An integral part of the ancient stone is a triangular leaf with a rounded upper lobe. This leaf fell from the tree at a time when T-rex and triceratops roamed the prehistoric forest, but the plant was instantly recognizable. “You can tell it’s ginkgo, it’s unique,” says Barclay. “It hasn’t changed much in millions of years.”
What also sets ginkgo trees apart is that their fossils often preserve the actual plant material, not just the impression of the leaves. And that thin layer of organic matter may be the key to understanding the ancient climate system — and the possible future of our warming planet.

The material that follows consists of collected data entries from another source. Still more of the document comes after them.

-- ==== Sys2Proof/Laws/Changes4.lean ====
section
/-!
SUPPORT. What each definition that changes the state may change, one lemma per definition; the mask of a lemma is the union
of the masks of what the definition calls. Of Machine/: Power, Ports, Halt, StartOps, LogOps, StepOps, Start.
-/

namespace Sys2Proof.Laws

open Sys2Proof Machine

set_option linter.unusedVariables false

/-! ### Machine/Power.lean -/

theorem execPowerShow_changes {l : Line} {s : State} : NextChanges 1594240 s (execPowerShow l s) := by
  unfold execPowerShow
  refine .next ?_
  refine .seq showCmd_changes ?_ (by decide)
  exact .refl

theorem execFeedLost_changes {p : PortId} {energy : Nat} {vBank : Nat} {s : State} : NextChanges 1591176 s (execFeedLost p energy vBank s) := by
  unfold execFeedLost
  refine .next ?_
  refine .ite ?_ ?_
  exact .refl
  (extract_lets +onlyGivenNames (merge := false) u0; suffices h0 : Changes 1591176 s u0; clear_value u0)
  (extract_lets +onlyGivenNames (merge := false) u1; suffices h1 : Changes 1591176 s u1; clear_value u1)
  refine .ite ?_ ?_
  (extract_lets +onlyGivenNames (merge := false) u2; suffices h2 : Changes 1591176 s u2; clear_value u2)
  refine .ite ?_ ?_
  refine .seq changeLead_changes ?_ (by decide)
  assumption
  assumption
  dsimp -zeta only [u2]
  refine .seq updPower_changes ?_ (by decide)
  assumption
  refine .seq noteStandby_changes ?_ (by decide)
  assumption
  dsimp -zeta only [u1]
  refine .seq logEv_changes ?_ (by decide)
  assumption
  dsimp -zeta only [u0]
  refine .seq updFeed_changes ?_ (by decide)
  exact .refl

theorem execFeedRestored_changes {p : PortId} {classEvents : Nat} {s : State} : NextChanges 1591240 s (execFeedRestored p classEvents s) := by
  unfold execFeedRestored
  refine .next ?_
  refine .seq powerPort_changes ?_ (by decide)
  exact .refl

theorem execPlannedChangeover_changes {energy : Nat} {s : State} : NextChanges 1591178 s (execPlannedChangeover energy s) := by
  unfold execPlannedChangeover
  refine .next ?_
  split
  rename_i _ e0
  exact .refl
  rename_i _ _ e1
  refine .ite ?_ ?_
  refine .seq changeLead_changes ?_ (by decide)
  exact .refl
  split
  rename_i _ _ _ e2
  exact .refl
  rename_i _ _ _ _ e3
  refine .seq changeLead_changes ?_ (by decide)
  refine .seq advanceTo_changes ?_ (by decide)
  exact .refl

theorem execLldpTransmit_changes {p : PortId} {s : State} : NextChanges 256 s (execLldpTransmit p s) := by
  unfold execLldpTransmit
  refine .next ?_
  refine .seq sendLink_changes ?_ (by decide)
  refine .seq updPort_changes ?_ (by decide)
  exact .refl

theorem allocation_changes {s : State} {p : PortId} {alloc : Nat} : Changes 1591176 s (allocation s p alloc) := by
  unfold allocation
  (extract_lets +onlyGivenNames (merge := false) u0; suffices h0 : Changes 1591176 s u0; clear_value u0)
  (extract_lets +onlyGivenNames (merge := false) u1; suffices h1 : Changes 1591176 s u1; clear_value u1)
  refine .seq updFeed_changes ?_ (by decide)
  assumption
  dsimp -zeta only [u1]
  refine .seq rebudget_changes ?_ (by decide)
  assumption
  dsimp -zeta only [u0]
  refine .seq updFeed_changes ?_ (by decide)
  exact .refl

theorem takeAllocation_changes {s : State} {p : PortId} {alloc : Nat} : Changes 1591176 s (takeAllocation s p alloc) := by
  unfold takeAllocation
  refine .ite ?_ ?_
  refine .seq updFeed_changes ?_ (by decide)
  exact .refl
  refine .seq allocation_changes ?_ (by decide)
  exact .refl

But Barclay and his team first needed to crack the factory code to read the information in the old paper.
“Gingko is a very unique time capsule,” said Peter Crane, a paleontologist at Yale University. As he wrote in his book “Ginkgo” book about plants, “It’s hard to imagine that these trees, now towering over cars and passengers, came from dinosaurs and came down to us almost unchanged for 200 million years.”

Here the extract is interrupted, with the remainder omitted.